Financial Planning

Financial Planning for Attorneys

April 22, 2026 Glenn J. Downing, CFP® - Founder & Principal, CameronDowning Glenn J. Downing, MBA, CFP® 5 min read
Financial Planning for Attorneys

Over the years we’ve noticed sub-groups within the broad category:

  • the newly minted JDs
  • those considering buying in to a partnership
  • seasoned attorneys with high incomes.

The financial planning needs of each group are quite different – but there is one common thread that runs through each of these groups – cash flow issues.

Deferred Gratification

And these issues tend to arise from deferred gratification. We all know what that is – postponement of pleasure or of receiving a benefit to some point in the future when it can be enjoyed even more fully.

The newly minted juris doctor is probably about age 26 and has spent eight years as a poor college student. Now, he or she is out of school, earning a decent buck, and wants to live! Cue the Mercedes or BMW lease, and the Brickell apartment. No more deferred anything! The goal is reached and it is time to live!

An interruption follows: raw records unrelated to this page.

/-! ### From Execute to the register or the word -/

/-- A LW or SW in IDEX, no taken branch being in Memory, is in EXMEM a cycle later with its
effective address, which is in range when the Memory cycle commits (R182, R233). -/
theorem effectiveAddress_reaches_memory {s s1 s2 : State} (h1 : Commits s s1) (h2 : Commits s1 s2)
    (hb : ¬ TakenBranch s) {i : Instr} (hi : decode s.idex.instr = i)
    (ho : i.opc = .lw ∨ i.opc = .sw) :
    s1.exmem.instr = s.idex.instr ∧ s1.exmem.aluResult = aluOf i s ∧
    0 ≤ (aluOf i s).toInt ∧ (aluOf i s).toInt < s.memWords := by
  subst hi
  obtain ⟨-, -, rfl⟩ := commits_ordinaryCycle h1
  obtain ⟨-, hc, -⟩ := commits_ordinaryCycle h2
  obtain ⟨hinstr, halu⟩ := ordinaryCycle_exmem_instr_aluResult hb
  rw [opc_decode, ← hinstr] at ho
  have hrange := (inRange_of_no_fault hc ho).2
  rw [rest_exmem, halu] at hrange
  exact ⟨hinstr, halu, hrange⟩

/-- Execute carries the forwarded operand b (R112). -/
theorem ordinaryCycle_exmem_readRegB {s : State} (hb : ¬ TakenBranch s) :
    (ordinaryCycle s).exmem.readRegB = operandB s (regB s.idex.instr) := by
  rw [ordinaryCycle_exmem_of_not_taken hb, executeOf_exmem]

/-- A LW in EXMEM has put the word at its effective address into its register after two ordinary
cycles: Memory and Writeback (R180). -/
theorem readReg_two_cycles_of_lw {s : State} (ho : opc s.exmem.instr = .lw) :
    readReg (ordinaryCycle (ordinaryCycle s).rest).rest (regB s.exmem.instr) =
      s.mem.read s.exmem.aluResult.toNat := by
  have hmemwb : (ordinaryCycle s).rest.memwb =
      { instr := s.exmem.instr, writeData := s.mem.read s.exmem.aluResult.toNat } := by
    rw [rest_memwb, ordinaryCycle_memwb, if_pos ho]
  have hread := ordinaryCycle_readReg (ordinaryCycle s).rest (regB s.exmem.instr)
  rwa [hmemwb, if_pos ((writeDest_iff _ _).2 (.inl ⟨ho, rfl⟩))] at hread

/-- Settles O42: the Memory cycle reads the word at the address that Execute latched, and Writeback
writes it. -/
theorem loadReachesItsRegister : Obligations.LoadReachesItsRegister := by
  intro s s1 s2 s3 a b f h1 h2 h3 hb hi
  obtain ⟨hinstr, halu, h0, hlt⟩ := effectiveAddress_reaches_memory h1 h2 hb hi (.inl rfl)
  obtain ⟨-, -, rfl⟩ := commits_ordinaryCycle h2
  obtain ⟨-, -, rfl⟩ := commits_ordinaryCycle h3
  have ho : opc s1.exmem.instr = .lw := by rw [hinstr, ← opc_decode, hi]; rfl
  have hdest : regB s1.exmem.instr = b := by rw [hinstr, ← regB_decode, hi]; rfl
  have hread := readReg_two_cycles_of_lw ho
  rw [hdest, halu] at hread
  exact ⟨h0, hlt, hread⟩

/-- Settles O43: the Memory cycle writes the operand that Execute carried at the address it
latched; the invariant keeps the memory canonical up to that cycle. -/
theorem storeReachesMemory : Obligations.StoreReachesMemory := by
  intro s s1 s2 a b f hinv h1 h2 hb hi
  obtain ⟨hinstr, halu, h0, hlt⟩ := effectiveAddress_reaches_memory h1 h2 hb hi (.inr rfl)
  have ⟨_, hstep, _⟩ := h1
  obtain ⟨-, ⟨hwf, -⟩, -⟩ := stepKeepsInv s s1 hinv hstep
  obtain ⟨-, -, rfl⟩ := commits_ordinaryCycle h1
  obtain ⟨-, -, rfl⟩ := commits_ordinaryCycle h2
  have ho : opc (ordinaryCycle s).rest.exmem.instr = .sw := by
    rw [hinstr, ← opc_decode, hi]; rfl
  have hdata : (ordinaryCycle s).rest.exmem.readRegB = operandB s b := by
    rw [rest_exmem, ordinaryCycle_exmem_readRegB hb, ← regB_decode, hi]; rfl
  refine ⟨h0, hlt, fun k => (read_ordinaryCycle hwf k).trans ?_⟩
  simp only [ho, true_and, halu, hdata, aluOf_sw]

end Sys2Proof.Machine
end

section
/-! BEQ, HALT and the inert words (R200 to R204): what each slot makes of them, and the way of a
BEQ's comparison and of a HALT from Execute to the cycle that acts on them. -/

namespace Sys2Proof.Machine

open Sys2Proof.Safety

/-! ### Slot by slot -/

@[simp] theorem aluOf_beq (a b : RegIx) (f : Half) (s : State) :
    aluOf (.beq a b f) s = operandA s a - operandB s b := rfl

section
variable {i : Instr} {s : State}

theorem aluIsZero_iff (x : Word) : aluIsZero x = true ↔ x = 0 := decide_eq_true_iff

/-- An unmarked BEQ whose operands' difference is zero redirects (R200). -/
theorem memoryBranch_of_zero (hff : s.exmem.ff = none) (hz : s.exmem.aluResult = 0) :
    memoryBranch i s = redirectTo s.exmem.branchTarget (latchMemory i s.exmem.aluResult s) := by
  rw [memoryBranch, unlessMarked_of_none hff, if_pos ((aluIsZero_iff _).2 hz)]

/-- An unmarked BEQ whose operands differ only goes on to MEMWB (R200). -/
theorem memoryBranch_of_ne_zero (hff : s.exmem.ff = none) (hz : s.exmem.aluResult ≠ 0) :
    memoryBranch i s = latchMemory i s.exmem.aluResult s := by
  rw [memoryBranch, unlessMarked_of_none hff, if_neg (mt (aluIsZero_iff _).1 hz)]

/-- The classes with no operation of their own in Execute and Memory (R111, R113). -/
def OnDefaultPath (i : Instr) : Prop :=
  i.opc = .halt ∨ i.opc = .noop ∨ i.opc = .jalr ∨ i.opc = .other

theorem aluOf_of_default (ho : OnDefaultPath i) :
    aluOf i s = operandA s i.regA + operandB s i.regB := by
  rcases ho with ho | ho | ho | ho <;> rw [aluOf, ho] <;> rfl

theorem memoryOf_of_default (ho : OnDefaultPath i) : memoryOf i s = memoryPass i s := by
  rcases ho with ho | ho | ho | ho <;> rw [memoryOf, ho]

theorem exec_execute_of_default (ho : OnDefaultPath i) (hs : s.slot = .execute) :
    exec i s = .next
      { s with
        exmem :=
          { instr := encode i, branchTarget := s.idex.pcPlus1 + s.idex.offset,
            aluResult := operandA s i.regA + operandB s i.regB, readRegB := operandB s i.regB,
            ff := s.idex.ff } } := by
  rw [exec_of_execute hs, aluOf_of_default ho, latchExecute]

theorem exec_memory_of_default (ho : OnDefaultPath i) (hs : s.slot = .memory)
    (hff : s.exmem.ff = none) :
    exec i s = .next { s with memwb := { instr := encode i, writeData := s.exmem.aluResult } } := by
  rw [exec_of_memory hs, memoryOf_of_default ho, memoryPass, unlessMarked_of_none hff, latchMemory]

end

/-- Settles O12: Execute latches the difference, Memory redirects exactly on a zero, and Writeback
only retires the word. -/
theorem beqResult : Obligations.BeqResult := by
  intro a b f s
  refine ⟨fun hs => ?_, fun hs hff hz => ?_, fun hs hff hz => ?_, fun hs => ?_⟩
  · rw [exec_of_execute hs, aluOf_beq]
    rfl
  · have htaken := memoryBranch_of_zero (i := .beq a b f) hff hz
    exact (exec_of_memory hs).trans (congrArg Host.Outcome.next htaken)
  · have hpass := memoryBranch_of_ne_zero (i := .beq a b f) hff hz
    exact (exec_of_memory hs).trans (congrArg Host.Outcome.next hpass)
  · exact exec_of_writeback hs

/-- Settles O13: the default path up to MEMWB, where HALT terminates instead of retiring. -/
theorem haltResult : Obligations.HaltResult := by
  intro a b f s
  have hdefault : OnDefaultPath (.halt a b f) := .inl rfl
  exact ⟨exec_execute_of_default hdefault, exec_memory_of_default hdefault, exec_of_writeback⟩

/-- Settles O14: the default path, and a Writeback that only retires the word. -/
theorem inertWordsResult : Obligations.InertWordsResult := by
  intro i ho s
  have hdefault : OnDefaultPath i := .inr ho
  refine ⟨exec_execute_of_default hdefault, exec_memory_of_default hdefault, fun hs => ?_⟩
  have hretire : writebackOf i s = latchRetire i s := by
    rcases ho with ho | ho | ho <;> rw [writebackOf, ho]
  rw [exec_of_writeback hs, hretire, latchRetire]

/-! ### From Execute to the redirect or the end of the run -/

/-- A BEQ in IDEX, no older branch being taken, is a taken branch a cycle later exactly when its
forwarded operands are the same Word (R200, R162). -/
theorem takenBranch_ordinaryCycle_iff {s : State} {a b : RegIx} {f : Half} (hb : ¬ TakenBranch s)
    (hi : decode s.idex.instr = .beq a b f) :
    TakenBranch (ordinaryCycle s).rest ↔ operandA s a = operandB s b := by
  obtain ⟨hinstr, halu⟩ := ordinaryCycle_exmem_instr_aluResult hb
  have ho : opc s.idex.instr = .beq := by rw [← opc_decode, hi]; rfl
  rw [TakenBranch, rest_exmem, hinstr, halu, hi, aluOf_beq, sub_eq_zero]
  exact and_iff_right ho

/-- Execute computes the branch target of every word (R112). -/
theorem ordinaryCycle_exmem_branchTarget {s : State} (hb : ¬ TakenBranch s) :
    (ordinaryCycle s).exmem.branchTarget = s.idex.pcPlus1 + s.idex.offset := by
  rw [ordinaryCycle_exmem_of_not_taken hb, executeOf_exmem]

/-- Settles O44: the comparison decides whether the Memory cycle is a taken branch's; its target is
the one Execute computed. -/
theorem branchDecidesInMemory : Obligations.BranchDecidesInMemory := by
  intro s s1 s2 a b f h1 h2 hb hi
  obtain ⟨-, -, rfl⟩ := commits_ordinaryCycle h1
  rw [Ne, ← takenBranch_ordinaryCycle_iff hb hi, ← ordinaryCycle_exmem_branchTarget hb]
  refine ⟨fun ht => ?_, fun ht => ?_⟩
  · obtain ⟨hpc, hifid, -, hidex, -, hexmem, -⟩ := takenBranchRedirectsAndFlushes _ s2 h2 ht
    exact ⟨hpc, hifid, hidex, hexmem⟩
  · obtain ⟨-, -, rfl⟩ := commits_ordinaryCycle h2
    refine ⟨(ordinaryCycle_exmem_instr_aluResult ht).1, fun hs => ⟨?_, ?_⟩⟩
    · rw [rest_pc, ordinaryCycle_pc_of_not_taken ht, fetchOf_pc, if_neg (Bool.eq_false_iff.1 hs)]
    · rw [rest_idex, ordinaryCycle_idex_instr, if_neg (not_or.2 ⟨ht, Bool.eq_false_iff.1 hs⟩)]

/-- The word in IDEX, no taken branch being in Memory, is in MEMWB after two committing cycles. -/
theorem idexInstr_reaches_memwb {s s1 s2 : State} (h1 : Commits s s1) (h2 : Commits s1 s2)
    (hb : ¬ TakenBranch s) : s2.memwb.instr = s.idex.instr := by
  obtain ⟨-, -, rfl⟩ := commits_ordinaryCycle h1
  obtain ⟨-, -, rfl⟩ := commits_ordinaryCycle h2
  exact (ordinaryCycle_exmem_instr_aluResult hb).1

/-- Settles O45: the HALT is in MEMWB, where the termination check finds it; the committed state is
already at rest. -/
theorem haltStopsAtTheFourthPosition : Obligations.HaltStopsAtTheFourthPosition := by
  intro s s1 s2 a b f h1 h2 hb hi
  have hhalt : opc s2.memwb.instr = .halt := by
    rw [idexInstr_reaches_memwb h1 h2 hb, ← opc_decode, hi]; rfl
  have ⟨_, _, hr⟩ := h2
  obtain ⟨-, -, rfl⟩ := commits_ordinaryCycle h2
  exact haltInMemwbHaltsTheCore _ hr hhalt

end Sys2Proof.Machine
end

section
/-! The faults (R231 to R236): a destination or an address out of range in its slot, and what a
cycle that raises one leaves. -/

namespace Sys2Proof.Machine

open Sys2Proof.Safety

/-! ### In a slot -/

/-- Writeback of an ADD or NAND whose destination names no register raises DEST_RANGE (R232). -/
theorem exec_writeback_of_destRange {i : Instr} {s : State} (ho : i.opc = .add ∨ i.opc = .nand)
    (hs : s.slot = .writeback) (hd : 8 ≤ i.imm16.toNat) :
    exec i s = .next (raiseFault (.destRange i.imm16 (encode i)) s) := by
  rw [exec_of_writeback hs]
  rcases ho with ho | ho <;> simp only [writebackOf, ho, retireDest_of_ge hd]

/-- Settles O15: the destination test is that of both ALU classes. -/
theorem destinationOutOfRangeFaults : Obligations.DestinationOutOfRangeFaults := by
  intro a b d s hs hd
  exact ⟨exec_writeback_of_destRange (i := .add a b d) (.inl rfl) hs hd,
    exec_writeback_of_destRange (i := .nand a b d) (.inr rfl) hs hd, rfl⟩

/-- Memory raises MEM_RANGE for an unmarked LW or SW whose address is out of range (R233). -/
theorem exec_memory_of_memRange {i : Instr} {s : State} (ho : i.opc = .lw ∨ i.opc = .sw)
    (hs : s.slot = .memory) (hff : s.exmem.ff = none)
    (hr : ¬ inRange s.memWords s.exmem.aluResult = true) :
    exec i s = .next (raiseFault (.memRange s.exmem.aluResult (encode i)) s) := by
  rw [exec_of_memory hs, memoryOf_of_unmarked hff, if_pos ⟨ho, hr⟩]

/-- Settles O16: the address test is that of both load and store, before either acts. -/
theorem addressOutOfRangeFaults : Obligations.AddressOutOfRangeFaults := by
  intro a b f s hs hff hr
  rw [← inRange_iff] at hr
  exact ⟨exec_memory_of_memRange (i := .lw a b f) (.inl rfl) hs hff hr,
    exec_memory_of_memRange (i := .sw a b f) (.inr rfl) hs hff hr, rfl⟩
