-- ==== Sys2Proof/Machine/Slots.lean ====
section
/-! DEFINITION. The operations of the slot table: needed pairs, the queue test, closing, discarding, setting aside,
release, claims, acknowledgements (chapter 3, R141, R143, R168, R170). -/

namespace Sys2Proof.Machine

/-! ## The written pairs (R48, R55, R56) -/

/-- The pair of a segment is one of its needed pairs (R48, R144). -/
def RunRecord.needs (r : RunRecord) (segment pair : Nat) : Bool :=
  match r.kind with
  | .record => true
  | .edit => match r.punch with
    | some x => x.inSpan (192 * segment + pair)
    | none => false
  | .play => false
  | .revert => false

/-- The pair is needed by the slot's write side. -/
def Chip.needs (p : Chip) (i : Fin 128) (pair : Nat) : Bool :=
  match p.rc.run with
  | some r => r.needs (p.slot i).segment pair
  | none => false

/-- The channels of needed pairs that are not written. -/
def Chip.unwritten (p : Chip) (i : Fin 128) : Nat :=
  (List.range 384).countP fun k => p.needs i (k / 2) && !((p.slot i).written.getLsbD k)

/-! ## The play side (R53) -/

/-- All 30 rows of the slot are in (R45). -/
def Slot.allIn (s : Slot) : Bool := (List.finRange 30).all fun r => s.rows[r] != .notIn

/-- The play side goes to CHECKING and its decode item is queued (R53). -/
def Chip.queueDecode (i : Fin 128) (p : Chip) : Chip :=
  let s := p.slot i
  (p.setSlot i { s with play := .checking }).queueItem (.decode i s.segment s.serial s.rows)

/-- An ARRIVING play side given up: its rows not in count as void (R53, R116, R121). -/
def Chip.giveUpPlay (i : Fin 128) (p : Chip) : Chip :=
  if (p.slot i).claimed ∧ (p.slot i).play = .arriving then p.queueDecode i else p

/-! ## The queue test (R57) -/

/-- The conditions of R57 hold for a CLOSED slot. -/
def Chip.mayCode (p : Chip) (r : RunRecord) (i : Fin 128) : Bool :=
  match r.kind with
  | .play => false
  | .record => true
  | .edit => (p.slot i).play == .ready && (p.slot i).undoSave != .inProgress
  | .revert => (p.loadOf i).isNone

/-- The code item of a CLOSED slot queued if its conditions hold (R57). -/
def Chip.queueTest (i : Fin 128) (p : Chip) : Chip :=
  let s := p.slot i
  match p.rc.run with
  | none => p
  | some r =>
    if s.claimed ∧ s.write = .closed ∧ p.ce.queue.any (fun e => e.item.codes i) = false ∧ p.mayCode r i then
      p.queueItem (.code i s.segment s.serial s.material (r.writer.getD .record) r.punch)
    else p

/-! ## Release (R49, R50, R117) -/

/-- The lowest position of a slot that has not been released. -/
def Slot.unreleased (s : Slot) : Nat := if s.claimed then s.position else s.nextPosition

/-- The window base: the lowest position not released (R47). -/
def Chip.moveWindow (p : Chip) : Chip :=
  p.modRun fun r =>
    { r with windowBase := allSlots.foldl (fun m i => min m (p.slot i).unreleased) r.length }

/-- A slot released: what serves its claim is withdrawn or made void (R49, R79, R90, R164, R169). -/
def Chip.releaseSlot (i : Fin 128) (p : Chip) : Chip :=
  let p := ((((p.voidDecode i).voidCode i).voidSave i).voidLoad i).withdrawFetchOf i
  p.modSlot i fun s => Slot.releasedWith s.serial s.overrun s.nextPosition

/-- A slot released, and the window base moved (R49). -/
def Chip.release (i : Fin 128) (p : Chip) : Chip := (p.releaseSlot i).moveWindow

/-- The write side is IDLE or DONE. -/
def Slot.writeOver (s : Slot) : Bool := s.write == .idle || s.write == .done

/-- The release conditions of R50, and in a drain the further one of R117. The other releases of REVERT are made where
its write side is discarded and where the cursor passes a gap. -/
def Chip.mayRelease (p : Chip) (i : Fin 128) : Bool :=
  let s := p.slot i
  match p.rc.run with
  | none => false
  | some r =>
    s.claimed &&
      ((match r.kind with
        | .play => s.play == .ready && s.consumed && s.pins == 0
        | .edit => s.play == .ready && s.consumed && s.pins == 0 && s.writeOver
        | .record => s.writeOver
        | .revert => s.write == .done)
      || (p.rc.state == .draining && s.play == .empty && s.writeOver))

/-- The release conditions tested (R50). -/
def Chip.releaseTest (i : Fin 128) (p : Chip) : Chip := if p.mayRelease i then p.release i else p

/-- Every slot released and every overrun record discarded (R62). -/
def Chip.releaseAll (p : Chip) : Chip :=
  let p := allSlots.foldl (fun p i => if (p.slot i).claimed then p.releaseSlot i else p) p
  allSlots.foldl (fun p i =>
    match (p.slot i).overrun with
    | some _ => p.modSlot i fun s => { s with overrun := none }
    | none => p) p

/-! ## Ends of a write side (R59, R141) -/

/-- The write side of an EDIT or REVERT run settled (R151, R171). -/
def Chip.settle (p : Chip) : Chip := p.modRun fun r => { r with settledCount := r.settledCount + 1 }

/-- A write side discarded (R59, log 28): IDLE, its fields cleared, what serves it withdrawn or made void. -/
def Chip.discardWrite (i : Fin 128) (p : Chip) : Chip :=
  let p := (((p.voidCode i).voidSave i).voidLoad i).withdrawFetchOf i
  p.modSlot i fun s => { s with
    write := .idle
    written := 0
    material := .live
    worstGrade := none
    worstSource := none
    analogWritten := false
    rowsAcked := 0
    clipCount := 0
    underrunCount := 0 }

/-- A span write side set aside (R141): IDLE, its fields kept, its save void, settled. -/
def Chip.setAside (i : Fin 128) (p : Chip) : Chip :=
  ((p.voidSave i).modSlot i fun s => { s with write := .idle }).settle

/-- A FILLING slot closed by DUE (R56, R114): the unwritten channels counted, and FILL where no word of a RECORD slot
is written. -/
def Chip.closeByDue (i : Fin 128) (p : Chip) : Chip :=
  let n := p.unwritten i
  let fill : Bool := p.runKind == some .record && (p.slot i).written == 0
  let p := p.modSlot i fun s => { s with
    write := .closed
    underrunCount := s.underrunCount + n
    material := if fill then .fill else s.material }
  (p.bump .underrun 1).queueTest i

/-! ## Claims (R48, R52, R114, R143, R170) -/

/-- The SEG entries of the run a REVERT reverts (R167). -/
def Chip.revertEntries (p : Chip) (r : RunRecord) : List StackEntry :=
  match r.params with
  | .revert _ place count => (p.ecu.stack.drop place).take count
  | _ => []

/-- The image saved for a segment among SEG entries. -/
def imageFor (segment : Nat) (es : List StackEntry) : Option (Fin 256) :=
  es.findSome? fun e => match e with
    | .seg t u => if t = segment then some u else none
    | .run .. => none

/-- How a claim sets a write side: its state, material source and marker base (R48). -/
structure WriteSide where
  write : WriteState
  material : Material
  base : Option Nat
  deriving DecidableEq, Repr

/-- The write side of a position by run kind (R48). -/
def Chip.writeSide (p : Chip) (r : RunRecord) (q : Nat) : WriteSide :=
  match r.kind with
  | .play => ⟨.idle, .live, some 0⟩
  | .record => ⟨.filling, .live, some 0⟩
  | .edit =>
    if r.isSpan q then
      match r.params with
      | .edit _ (some k) .. => ⟨.closed, .clip k, none⟩
      | _ => ⟨.filling, .live, none⟩
    else ⟨.idle, .live, some 0⟩
  | .revert =>
    match imageFor (r.segmentAt q) (p.revertEntries r) with
    | some u => ⟨.closed, .image u, some (p.ecu.images[u]).marker⟩
    | none => ⟨.idle, .live, some 0⟩

/-- The row records a claim starts with: the written-off rows of an overrun record of its segment (R48, R52). -/
def claimedRows (overrun : Option (Nat × BitVec 30)) (segment : Nat) : Vector RowRecord 30 :=
  match overrun with
  | some (t, set) =>
    if t = segment then
      (List.finRange 30).foldl (fun (v : Vector RowRecord 30) (r : Fin 30) => if set.getLsbD r.val then v.set r .writtenOff else v)
        (Vector.replicate 30 .notIn)
    else Vector.replicate 30 .notIn
  | none => Vector.replicate 30 .notIn

/-- The record of a slot claimed for position q (R48). -/
def Chip.claimedSlot (p : Chip) (r : RunRecord) (q : Nat) (old : Slot) : Slot :=
  let side := p.writeSide r q
  let rows := claimedRows old.overrun (r.segmentAt q)
  { Slot.releasedWith (old.serial + 1) none (q + 128) with
    claimed := true
    segment := r.segmentAt q
    position := q
    rows := rows
    play := if (List.finRange 30).any (fun x => rows[x] != .notIn) then .arriving else .empty
    write := side.write
    material := side.material
    markerBase := side.base }

/-- The position is at or below the due horizon. -/
def RunRecord.passed (r : RunRecord) (q : Nat) : Bool :=
  match r.dueHorizon with
  | some h => q ≤ h
  | none => false

/-- What a claim at or below the due horizon does to the write side (R114, R143, R170). -/
def Chip.claimPassed (r : RunRecord) (i : Fin 128) (p : Chip) : Chip :=
  let s := p.slot i
  match r.kind with
  | .play => p
  | .record => p.closeByDue i
  | .edit =>
    if s.write = .idle then p
    else
      (((p.handOmit s.segment).raise (.editBroken s.segment s.play s.write true)).discardWrite i).settle
  | .revert =>
    if s.write = .idle then p
    else (((p.discardWrite i).handOmit s.segment).settle).release i

/-- A REVERT slot with an image begins its load (R168). -/
def Chip.beginLoadOf (i : Fin 128) (p : Chip) : Chip :=
  let s := p.slot i
  match s.material with
  | .image u => p.beginLoad ⟨i, s.serial, u, p.cpm.map.privateBase, 0, none⟩
  | _ => p

/-- A free slot claimed for position q (R48). -/
def Chip.claimSlot (r : RunRecord) (q : Nat) (i : Fin 128) (p : Chip) : Chip :=
  let p := p.setSlot i (p.claimedSlot r q (p.slot i))
  let p := if (p.slot i).allIn then p.queueDecode i else p
  if r.passed q then p.claimPassed r i else p.beginLoadOf i

/-- The slot of position q claimed for it, if it is free (R48). -/
def Chip.claim (q : Nat) (p : Chip) : Chip :=
  match p.rc.run with
  | none => p
  | some r =>
    let i := slotOf (r.segmentAt q)
    if (p.slot i).claimed then p else p.claimSlot r q i

/-! ## Consumption, pins, acknowledgements (R58, R60, R61) -/

/-- A segment handed as consumed (R60). -/
def Chip.consume (segment : Nat) (p : Chip) : Chip :=
  let i := slotOf segment
  if (p.slot i).holds segment then (p.modSlot i fun s => { s with consumed := true }).releaseTest i else p

/-- A slot unpinned (R61). -/
def Chip.unpin (i : Fin 128) (p : Chip) : Chip :=
  (p.modSlot i fun s => { s with pins := s.pins - 1 }).releaseTest i

/-- A write side reaches DONE (R58, R151, R171). -/
def Chip.writeDone (i : Fin 128) (p : Chip) : Chip :=
  let p := p.modSlot i fun s => { s with write := .done }
  let p := p.modRun fun r => { r with doneCount := r.doneCount + 1 }
  let p := match p.runKind with
    | some .edit => p.settle
    | some .revert => p.settle
    | _ => p
  p.releaseTest i

/-- The acknowledgement of a row reported to ST (R58, R91). -/
def Chip.rowAcked (e : Retained) (p : Chip) : Chip :=
  let s := p.slot e.slot
  if s.holds e.segment ∧ s.serial = e.serial ∧ s.write = .sending then
    let acked := s.rowsAcked ||| BitVec.ofNat 30 (2 ^ e.row)
    let p := p.modSlot e.slot fun s => { s with rowsAcked := acked }
    if acked = BitVec.allOnes 30 then p.writeDone e.slot else p
  else p

end Sys2Proof.Machine
end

We see this theme to some degree throughout our work with the legal eagles. I earned this! I’m a working professional, highly educated, so at this point in life I should have everything I want!

There are always financial constraints.

The bad news here is that there are always financial constraints. Have my readers ever read about Hollywood stars – or lottery winners – who went bankrupt? How does this happen? Because they literally blew through all their money, with the presumption that the income source would never dry up.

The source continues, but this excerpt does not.